Linda and I got to the Poetic Research Bureau after the first two readers, Aaron Kunin and Vanessa Place, had taken their turns, in part because the transition ramp from the 710 north (from Long Beach) to the 5 Freeway (to downtown LA) was completely shut down for some kind of construction. Fortunately, we were able to loop around on the 60 to get to the 101 and then work our way into Chinatown. Even more fortunately, Guy Bennett happened to be standing on the sidewalk across from the walkway that houses the PRB. After finding a parking lot about two blocks away that let us park the whole afternoon for four dollars, we spotted Aaron Kunin walking just ahead of us and he led us right to the door.

PRB used to be located in Glendale, and I regret that I never was able to attend any of their events there. It’s been in Chinatown for three years now, and I’m equally sorry now that it’s taken me so long to enjoy the programming that A Maxwell has set in motion.
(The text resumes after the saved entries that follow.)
-- ==== Sys2Proof/Machine/LoadImage.lean ====
section
/-! DEFINITION. Pattern images: LOAD_IMAGE and the broadcast of its sections (R285 to R287, R141, R190). -/

namespace Sys2Proof.Machine

open Sys2Proof

/-- A section header (R286). -/
structure Sect where
  kind : Nat
  rect : Rect
  panels : Nat
  src : Nat
  dst : Nat
  len : Nat
  crc : Nat

/-- The section header of 64 bytes. -/
def sectOf (b : List Byte) : Sect :=
  { kind := cutN b 0 1, rect := { x0 := cutN b 4 1, y0 := cutN b 5 1, x1 := cutN b 6 1, y1 := cutN b 7 1 }
    panels := cutN b 8 8, src := cutN b 16 8, dst := cutN b 24 4, len := cutN b 28 4, crc := cutN b 32 8 }

/-- The bytes of a staging area: none where the range leaves the area or the stack cannot be read; with
them, whether none is poisoned. -/
def stagingRead (k off len : Nat) (s : State) : Option (List Byte × Bool) × State :=
  let p := anchorOf s k
  let P := s.panel p
  if 2 ^ 30 < off + len ∨ P.lost ∨ P.power ≠ .active ∨ P.stack.key.isNone ∨ P.stack.rebuild ≠ .none then (none, s)
  else
    let (l, s) := readStack p (stagingBase + off) len 0 s
    (some (l.map (·.1), l.all (fun e => !e.2)), s)

/-- The header of an image with its section table, where it passes the checks of R287: entry word, image
length and sections. A count outside 1 to 4,096, an entry word beyond 65,535 and data that cannot be read
are taken as a bad header. -/
def imageHeader (k base : Nat) (s : State) : Option (Nat × Nat × List Sect) × State :=
  match stagingRead k base 64 s with
  | (some (h, true), s) =>
    let n := cutN h 6 2
    if n = 0 ∨ 4096 < n then (none, s)
    else
      match stagingRead k (base + 64) (64 * n) s with
      | (some (t, true), s) =>
        let good := decide (cutN h 0 4 = 0x4950584C) && decide (cutN h 4 2 = 1) && decide (base + cutN h 8 8 ≤ 2 ^ 30)
          && decide (cutN h 16 4 < 65536) && decide (crc64 (h.take 56 ++ t) = cutN h 56 8)
        (if good then some (cutN h 16 4, cutN h 8 8, (List.range n).map (fun i => sectOf (cut t (64 * i) 64))) else none, s)
      | (_, s) => (none, s)
  | (_, s) => (none, s)

/-- The data of a section with whether it can be trusted; data past the image's end cannot be read. -/
def sectData (k base size : Nat) (c : Sect) (s : State) : (List Byte × Bool) × State :=
  if size < c.src + c.len then (([], false), s)
  else
    match stagingRead k (base + c.src) c.len s with
    | (some d, s) => (d, s)
    | (none, s) => (([], false), s)

/-- The data of all sections. -/
def sectsData (k base size : Nat) : List Sect → State → List (Sect × List Byte × Bool) × State
  | [], s => ([], s)
  | c :: t, s =>
    let (d, s) := sectData k base size c s
    let (r, s) := sectsData k base size t s
    ((c, d) :: r, s)

/-- The section names cores or sequencers of its partition only. -/
def sectInside (K : Part) (c : Sect) : Bool :=
  if c.kind = 1 then allPanels.all (fun p => !c.panels.testBit p || K.has p)
  else decide (c.rect.x0 ≤ c.rect.x1) && decide (c.rect.y0 ≤ c.rect.y1) && rectIn K c.rect

/-- A core takes sections: it is no hole, is not fenced, and the broadcast reaches its panel (R190, R287). -/
def takesCopy (s : State) (n : Nat) : Bool :=
  !isDead s n && (castPanels s).contains (panelOf n)

/-- The cores or panels that take a section (R190). -/
def sectTargets (s : State) (kind : Nat) (r : Rect) (panels : Nat) : List Nat :=
  if kind = 1 then allPanels.filter (fun p => panels.testBit p && (castPanels s).contains p)
  else r.cores.filter (takesCopy s)

/-- The 16 register values of a section of kind 2 or 3. -/
def sectWords (d : List Byte) : List Nat := (List.range 16).map (fun i => cutN d (8 * i) 8)

/-- A region register value that R139 refuses. -/
def regionBad (v : Nat) : Bool :=
  v.testBit 63 && (decide (fld v 42 32 < fld v 10 0) || decide (1535 < fld v 42 32) || regionReserved v)

/-- A core's region registers as they will stand once the image's kind 2 sections are applied (R287). -/
def regionsAfter (s : State) (l : List (Sect × List Byte × Bool)) (n : Nat) : Core :=
  let c := s.core n
  l.foldl (fun c e =>
    let r := e.1.rect
    if e.1.kind = 2 ∧ r.x0 ≤ cxOf n ∧ cxOf n ≤ r.x1 ∧ r.y0 ≤ cyOf n ∧ cyOf n ≤ r.y1 then
      (sectWords e.2.1).zipIdx.foldl (fun c v =>
        if regionBad v.1 then c else { c with regions := Tab.put 0 c.regions v.2 (BitVec.ofNat 64 (regionKeep v.1)) }) c
    else c) c

/-- A range lies wholly in one valid region with `retain` (R141). -/
def retained (c : Core) (off len : Nat) : Bool :=
  decide (len = 0) || ((List.range 16).map (fun r => (Tab.get 0 c.regions r).toNat)).any (fun v =>
    v.testBit 63 && v.testBit 62 && decide (fld v 10 0 * 0x1000 ≤ off) && decide (off + len ≤ (fld v 42 32 + 1) * 0x1000))

/-- A section that rejects the image before anything is loaded (R287). -/
def sectBad (s : State) (K : Part) (l : List (Sect × List Byte × Bool)) (c : Sect) (d : List Byte) : Bool :=
  decide (3 < c.kind) || !sectInside K c
    || (match c.kind with
      | 0 => decide (spdSize < c.dst + c.len)
          || (sectTargets s 0 c.rect 0).any (fun n => !retained (regionsAfter s l n) c.dst c.len)
      | 1 => decide (0x40000 < c.dst + c.len)
      | 2 => decide (c.len ≠ 128) || (sectWords d).any regionBad
      | _ => decide (c.len ≠ 128))

/-- What the checks of LOAD_IMAGE find: a context resident on a target core, the first section rejected
before anything is loaded (2^32 - 1: the header), the entry word, the image's length, and the sections in the order in
which they are applied with their numbers, their data and whether these were read unpoisoned. -/
structure Plan where
  resident : Bool
  reject : Option Nat
  entry : Nat
  size : Nat
  order : List (Nat × Sect × List Byte × Bool)

/-- The checks of LOAD_IMAGE (R287). -/
def imagePlan (k base : Nat) (s : State) : Plan × State :=
  match imageHeader k base s with
  | (none, s) => ({ resident := false, reject := some (2 ^ 32 - 1), entry := 0, size := 0, order := [] }, s)
  | (some (entry, size, sects), s) =>
    let K := s.part k
    let (l, s) := sectsData k base size sects s
    let res := l.any (fun e => e.1.kind ≠ 1 && sectInside K e.1 && (sectTargets s e.1.kind e.1.rect 0).any (fun n => (s.core n).residents))
    let rej := (l.zipIdx.find? (fun e => sectBad s K l e.1.1 e.1.2.1)).map (·.2)
    let num := l.zipIdx.map (fun e => (e.2, e.1.1, e.1.2.1, e.1.2.2))
    ({ resident := res, reject := rej, entry := entry, size := size
       order := num.filter (fun e => decide (2 ≤ e.2.1.kind)) ++ num.filter (fun e => decide (e.2.1.kind < 2)) }, s)

/-- The broadcast of a section: its data stand at `src` of the staging area, where the image holds them. -/
def sectCast (k i : Nat) (c : Sect) (d : List Byte) (good : Bool) (src : Option Nat) (s : State) : State :=
  let b : Bcast :=
    { pid := s.nextPid, part := k, kind := c.kind, sect := i, panels := c.panels, x0 := c.rect.x0, y0 := c.rect.y0, x1 := c.rect.x1
      y1 := c.rect.y1, off := c.dst, data := d, taken := []
      src := src, len := c.len, crc := c.crc, good := good, again := false, reports := [] }
  { s with nextPid := s.nextPid + 1, bcasts := s.bcasts ++ [b] }

/-- The receivers of a broadcast that have still to take their copy: of a second sending, those that reported the first. -/
def castLeft (s : State) (b : Bcast) : List Nat :=
  (sectTargets s b.kind { x0 := b.x0, y0 := b.y0, x1 := b.x1, y1 := b.y1 } b.panels).filter (fun n => !Tab.get false b.taken n)

/-- The second sending of a section (R287): its data are read again and go to the receivers that reported a mismatch. -/
def castAgain (b : Bcast) (s : State) : State :=
  let r := match b.src with | some x => stagingRead b.part x b.len s | none => (none, s)
  let d := r.1.getD ([], false)
  let s := r.2
  { s with bcasts := s.bcasts.map (fun c =>
      if c.pid = b.pid then
        { c with data := d.1, good := d.2, again := true, taken := b.reports.foldl (fun m n => Tab.del m n) c.taken, reports := [] }
      else c) }

/-- The sections of a partition's image that are left are dropped: section `i` was rejected (R287). -/
def castReject (k i : Nat) (s : State) : State :=
  let s := { s with bcasts := s.bcasts.filter (fun c => c.part != k) }
  s.onPart k (fun K =>
    match K.cmd with
    | some c => { K with cmd := some { c with reject := some i } }
    | none => K)

/-- The broadcast of partition `k` that runs: its sections go in order. -/
def castOf (s : State) (k : Nat) : Option Bcast := s.bcasts.find? (fun b => b.part == k)

/-- LOAD_IMAGE runs in partition `k`. -/
def loading (s : State) (k : Nat) : Option PCmd :=
  match (s.part k).cmd with
  | some c => if c.kind = .image then some c else none
  | none => none

/-- A broadcast with no receiver left is complete, and `PSTAT.progress` counts the section; one that receivers reported
is sent once more to them, and rejects the image the second time (R287). So up to the first with a receiver left. -/
def castsSettle (k : Nat) : Nat → State → State
  | 0, s => s
  | fuel + 1, s =>
    match loading s k, castOf s k with
    | some _, some b =>
      if !(castLeft s b).isEmpty then s
      else if b.reports ≠ [] then (if b.again then castReject k b.sect s else castsSettle k fuel (castAgain b s))
      else
        castsSettle k fuel (({ s with bcasts := s.bcasts.filter (fun c => c.pid != b.pid) }).onPart k (fun K => { K with progress := K.progress + 1 }))
    | _, _ => s

/-- LOAD_IMAGE starts (R281, R287): with every check passed the sections are broadcast in order. -/
def startImage (k : Nat) (q : Cmd) (s : State) : State :=
  let (P, s) := imagePlan k (argN q 1) s
  let s := { s with bcasts := s.bcasts.filter (fun b => b.part != k) }
  match P.reject with
  | some i => acceptPart k 0x20 q { PCmd.mk0 .image s.now with reject := some i } s
  | none =>
    let base := argN q 1
    let s := acceptPart k 0x20 q { PCmd.mk0 .image s.now with goal := P.entry } s
    castsSettle k (2 * P.order.length) (P.order.foldl (fun s e =>
      let c := e.2.1
      sectCast k e.1 c e.2.2.1 e.2.2.2 (if P.size < c.src + c.len then none else some (base + c.src)) s) s)

/-- LOAD_IMAGE. -/
def cmdLoad (q : Cmd) (s : State) : State :=
  let a := argN q 0
  let k := fld a 1 0
  let base := argN q 1
  runCmd 0x20 q (fun s =>
    let own : Nat := if (pstate s k ≠ 3 ∧ !(s.job k).hold) ∨ (imagePlan k base s).1.resident then 0x04 else 0
    { bad := strays a 0x3 || decide (base % 64 ≠ 0) || decide (2 ^ 30 ≤ base) || argsFrom q 2, part := some k, session := true
      denied := false, own := own })
    (startImage k q) s

/-- A receiver checks a section's `crc` (R287); poisoned data are a mismatch (log 65). -/
def Bcast.matches (b : Bcast) : Bool := b.good && decide (crc64 b.data = b.crc)

/-- A receiver takes its copy of a section (R287). -/
def takeCopy (b : Bcast) (n : Nat) (s : State) : State :=
  match b.kind with
  | 0 => spdWrite n (atOff b.off b.data) [] s
  | 1 => { s with mem := memPutBytes s.mem (seqKey n b.off) b.data }
  | 2 => (sectWords b.data).zipIdx.foldl (fun s v => (writeRegion n v.2 v.1 s).2) s
  | _ => (sectWords b.data).zipIdx.foldl (fun s v => (writeRed n v.2 v.1 s).2) s

/-- The copy for a core that is being carried is held (R25). -/
def castHeld (s : State) (b : Bcast) (n : Nat) : Bool := decide (b.kind ≠ 1) && beingCarried s n

/-- BROADCAST_DELIVERY: the section of packet `pid` reaches core or panel `n`, which checks it and takes it, or reports a
mismatch. -/
def deliverCast (pid n : Nat) (s : State) : State :=
  match s.bcasts.find? (fun b => b.pid == pid) with
  | none => s
  | some b =>
    match loading s b.part, castOf s b.part with
    | some _, some f =>
      if f.pid = pid ∧ (castLeft s b).contains n ∧ !castHeld s b n then
        let ok := b.matches
        let s := if ok then takeCopy b n s else s
        let s := { s with bcasts := s.bcasts.map (fun c =>
          if c.pid = pid then { c with taken := Tab.set c.taken n true, reports := if ok then c.reports else c.reports ++ [n] } else c) }
        castsSettle b.part (2 * s.bcasts.length) s
      else s
    | _, _ => s

/-- LOAD_IMAGE ends once no section is left (R282, R287). -/
def imageEnd (k : Nat) (c : PCmd) (s : State) : State :=
  let s := castsSettle k (2 * s.bcasts.length) s
  let done := (s.part k).progress
  if (castOf s k).isSome then s
  else
    match ((s.part k).cmd.getD c).reject with
    | some i => partEnd k 0x0B [done, i] s
    | none => partEnd k 0 [done, 2 ^ 32 - 1] (s.onPart k (fun K => { K with seqEntry := c.goal }))

end Sys2Proof.Machine
end

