/-- BAR2_READ. -/
def bar2Read (y len : Nat) (s : State) : State :=
  if !pcieUp s then s
  else if len = 0 ∨ 4096 < len ∨ 2 ^ 30 < y + len then hostUr 1 0 s
  else
    match bar2Target s with
    | .unsupported => hostUr 1 0 s
    | .buffer =>
      let ep := bufferBad s y (min len (2 ^ 23 - y))
      reply ((List.range len).map (fun i => if y + i < 2 ^ 23 then memGet s.mem (bufferKey + y + i) else 0)) ep 0
        (if ep then s.onHost (fun h => { h with lastSt := 0x0E }) else s)
    | .staging b => newHost false false (b + y) len [] false s

/-- BAR2_WRITE. -/
def bar2Write (y : Nat) (data : List Byte) (ep : Bool) (s : State) : State :=
  if !pcieUp s then s
  else if data = [] ∨ 512 < data.length ∨ 2 ^ 30 < y + data.length then hostUr 1 0 s
  else
    match bar2Target s with
    | .unsupported => hostUr 1 0 s
    | .buffer => reply [] false 0 (bufferWrite y (data.take (2 ^ 23 - y)) ep s)
    | .staging b => reply [] false 0 (newHost false true (b + y) data.length data ep s)

/-- A reply reaches the control die for the host (R270, R277). A request refused for a full tracker waits to be sent
again, on the schedule of R165, counted in the cycles of the panel that refused it (log 142). -/
def hostReply (k : Packet) (s : State) : State :=
  let s := dropPacket k.pid s
  match s.host.reqs.find? (fun e => e.1 == k.tag) with
  | none => s
  | some (_, q) =>
    if k.status = 0x0D then
      let m := q.refusals + 1
      let q := { q with refusals := m, phase := .retry ((s.panel (hostPanel q)).cyc + backoff m) }
      s.onHost (fun h => { h with reqs := Tab.set h.reqs k.tag q })
    else
      let s := s.onHost (fun h => { h with reqs := Tab.del h.reqs k.tag })
      let bad := k.pois.any id || decide (k.status = 0x0E) || decide (k.status = 0x09)
      let st := if k.status = 0 ∧ !q.wr ∧ bad then 0x0E else k.status
      if q.fab then fabDone q.wr st k.data (!q.wr && bad) s
      else if st = 0 then (if q.wr then s else reply k.data false 0 s)
      else if !q.wr ∧ bad then reply k.data true 0 (s.onHost (fun h => { h with lastSt := st }))
      else if q.wr then s.onHost (fun h => { h with ur := inc 16 h.ur, lastSt := st })
      else hostUr 1 st s

/-- REQUEST_RETRY of the control die: a refused request goes out again once its backoff has passed, and counts (R270). -/
def retryHost (tag : Nat) (s : State) : State :=
  match s.host.reqs.find? (fun e => e.1 == tag) with
  | some (_, q) =>
    match q.phase with
    | .retry t =>
      let P := s.panel (hostPanel q)
      if P.cyc < t ∧ !P.lost ∧ P.power ≠ .off then s
      else
        let q := { q with phase := .sent }
        sendHost tag q (s.onHost (fun h => { h with retry := inc 16 h.retry, reqs := Tab.set h.reqs tag q }))
    | _ => s
  | none => s

/-- HOST_COMPLETION_ABORT: the oldest BAR2 access not served within 50 ms of its arrival (R270). A write
completes later at the stack. -/
def hostAbort (s : State) : State :=
  match s.host.reqs.find? (fun e => !e.2.fab && !e.2.aborted && decide (e.2.since + 5000000 ≤ s.now)) with
  | none => s
  | some (tag, q) =>
    if q.wr then
      s.onHost (fun h =>
        { h with ur := inc 16 h.ur, lastSt := 0x05, aer := h.aer + 1, reqs := Tab.set h.reqs tag { q with aborted := true } })
    else hostUr 2 0x05 (s.onHost (fun h => { h with reqs := Tab.del h.reqs tag }))

/-! Writes (R4, R272). -/

/-- The host clears an attention bit (R271). -/
def clearAttention (s : State) : State := { s with attention := false }

/-- SEC_CFG.resume_s (R292). -/
def writeResume (v : Nat) (s : State) : State := s.onUbide (fun u => { u with resumeS := if v = 0 then 1 else v })

/-- ERR_TAIL (R357): entries before the new tail are freed; a value that is not between tail and head is
ignored. -/
def writeTail (v : Nat) (s : State) : State :=
  let n := (v + 512 - s.log.tail) % 512
  if s.log.held.length < n then s else { s with log := { s.log with held := s.log.held.drop n, tail := v % 512 } }

/-- The proof registers take a word (R288, R292). -/
def writeProof (i : Nat) (v mask : Nat) (s : State) : State :=
  s.onUbide (fun u =>
    let w := mergeBits (cutN u.proof (8 * i) 8) v mask
    { u with proof := u.proof.take (8 * i) ++ leBytes 8 w ++ u.proof.drop (8 * i + 8) })

/-- The opcodes of R282 with their meanings. -/
def opMeaning (op : Nat) : Option (Cmd → State → State) :=
  match op with
  | 0x01 => some cmdIdentify | 0x02 => some cmdOpen | 0x03 => some cmdResume | 0x04 => some cmdClose | 0x05 => some cmdAttest
  | 0x10 => some cmdDefine | 0x11 => some cmdPower | 0x12 => some cmdWave | 0x13 => some cmdGauge
  | 0x20 => some cmdLoad | 0x21 => some cmdLaunch | 0x22 => some cmdStop | 0x23 => some cmdRelease
  | 0x30 => some cmdTrain | 0x31 => some cmdRole | 0x40 => some cmdReset | 0x41 => some cmdBindOff
  | 0x50 => some cmdDarn | 0x51 => some cmdFence | 0x52 => some cmdRetire | 0x53 => some cmdScrub | 0x54 => some cmdZeroize
  | 0x60 => some cmdUnlock | 0x61 => some cmdLock | 0x70 => some cmdFirmware | 0x71 => some cmdRecovery
  | _ => none

/-- A write of CMD_OP with an opcode that R282 does not list (R280). -/
def cmdUndefined (op : Nat) (q : Cmd) (s : State) : State :=
  match opMeaning op with
  | some f => f q s
  | none => runCmd op q (fun _ => Rules.plain true) id s

/-- A write of CMD_OP after the arguments and the tag (R278). -/
def opWrite (op : Nat) (s : State) : State :=
  let a := fun (i : Nat) => s.host.args.getD i 0
  cmdUndefined op
    { tag := BitVec.ofNat 8 s.host.cmdTag, a0 := a 0, a1 := a 1, a2 := a 2, a3 := a 3, a4 := a 4, a5 := a 5, a6 := a 6, a7 := a 7 } s

/-- A write to the module block. -/
def modWrite (off v mask : Nat) (s : State) : State :=
  let w := v &&& mask
  let merged := mergeBits (regVal (modFlds off s)) v mask
  if off = 0x0010 then s.onHost (fun h => { h with sel := merged % 8 })
  else if off = 0x0020 then
    s.onHost (fun h => { h with fabInc := merged.testBit 54, fabSize := fld merged 53 52, fabAddr := fld merged 47 0 })
  else if off = 0x0028 then fabAccess (some (BitVec.ofNat 64 w)) s
  else if off = 0x0100 then (if w.testBit 57 then clearAttention s else s)
  else if 0x0108 ≤ off ∧ off < 0x0128 then
    (if w.testBit 57 then s.onPart ((off - 0x0108) / 8) (fun K => { K with attention := false }) else s)
  else if off = 0x0200 then s.onHost (fun h => { h with cmdTag := merged % 256 })
  else if 0x0208 ≤ off ∧ off < 0x0248 then
    s.onHost (fun h => { h with args := h.args.set ((off - 0x0208) / 8) (BitVec.ofNat 64 merged) })
  else if off = 0x0280 then (if mask.testBit 0 then opWrite (w % 256) s else s)
  else if off = 0x0288 then
    (if w.testBit 63 then s.onHost (fun h => { h with rejValid := false, rejTag := 0, rejOp := 0 }) else s)
  else if off = 0xF000 then s.onHost (fun h => { h with msixAddr := BitVec.ofNat 64 merged })
  else if off = 0xF008 then
    msixGo (s.onHost (fun h => { h with msixData := BitVec.ofNat 32 merged, msixMasked := merged.testBit 32 }))
  else s

/-- A write of 4 or 8 bytes of BAR0: `v` and `mask` are those of the 8-byte register that holds them. -/
def bar0Write (a v mask : Nat) (s : State) : State :=
  let off := a - a % 8
  if off < 0x10000 then modWrite off v mask s
  else if 0x10040 ≤ off ∧ off < 0x10080 then writeProof ((off - 0x10040) / 8) v mask s
  else if off = 0x100D0 then (if mask.testBit 0 then writeResume (fld v 15 0) s else s)
  else if 0x12000 ≤ off ∧ off < 0x13000 then
    let b := (leBytes 8 v).zipIdx.filter (fun e => mask.testBit (8 * e.2))
    { s with mem := b.foldl (fun m e => memPut m (2 ^ 48 + off + e.2) e.1) s.mem }
  else if off = 0x20000 then (if mask.testBit 0 then writeCap (fld v 15 0) s else s)
  else if off = 0x30008 then (if mask.testBit 0 then writeTail (fld v 8 0) s else s)
  else if 0x1000000 ≤ off ∧ off < 0x1400000 then (panelWrite false ((off - 0x1000000) / 0x10000) (off % 0x10000) v mask s).2
  else if 0x2000000 ≤ off ∧ off < 0x2100000 then
    let (st, s) := lnkWrite .host ((off - 0x2000000) / 0x10000) (off % 0x10000) v mask s
    noteUnserved st s
  else s

/-! The commands of a register read and a register write. -/

/-- A BAR0 access that R269 accepts. -/
def bar0Valid (a size : Nat) : Bool := (decide (size = 4) || decide (size = 8)) && decide (a % size = 0) && decide (a < 2 ^ 26)

/-- BAR0_ACCESS_INVALID (R269). -/
def bar0Invalid (a size : Nat) (s : State) : State := if pcieUp s && !bar0Valid a size then hostUr 1 0 s else s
We arrived in time to hear all of Guy Bennett’s presentation, which concluded with several sections of his “Self-Evident Poems.” I remember reading a selection of this work in an issue of OR magazine a year or so ago, and enjoying it immensely. First, though, Bennett read definitions by Flaubert and excerpts from “The Thoughts Behind the Thoughts” by Peter Schmidt, followed by renditions of “greguerias” by Ramon Gomez de la Serna, which went over especially well. De la Serna’s witty aphorisms are as profound as anything enunciated by Paul Valery, but the undercurrent of comedy in the “greguerias” gives them an urgency that surpasses Valery’s insightful calculations of the human predicament (cf: Valery’s comment about the angel being puzzled at human laughter).

I doubt that A Maxwell and Maggie Nelson conferred about their selections for the afternoon, but both ended up addressing the relationship of writing to the presence of children in their lives. Maxwell read first about his son’s infancy and then moved into a manuscript that worked in a parallel manner on his daughter’s first year. Nelson, in turn, gave us a sustained extract from a new piece she’s working on about the birth and infancy of her son. At one point, almost in syncopation with Maxwell, she commented on how ridiculous it was for an author to dedicate his or her book to a new-born child. What could such a gesture mean to a person years away from literacy? Maxwell had propitiously set up a context for her question when he commented in his piece that his son was not someone he could say he knew; after all, the child himself does not know who he is. In all these writers, though, what is known is the desire to know.

The afternoon concluded with a reading by Charles Bernstein, who logged on via Skype and regaled us with a quietly impish set of propositions, parodies, and epigrams, all of which proved to be a superb introduction to Bernstein’s work for Linda. “Thought is more resourceful than reality. That is why reality repudiates thought.” “Show me a man with both feet planted firmly on the ground and I’ll show you a man who can’t get his pants on.”

Somewhere between 30 and 40 people seemed to drop in for at least one or two of the readers during the course of the afternoon, which was one of the more satisfying programs I’ve attended in recent years. Though most of the people in the audience were writers themselves, the afternoon was not a mirror trick of imaginative writing. Linda is a painter, not a poet, and she enjoyed it as much as anyone else there.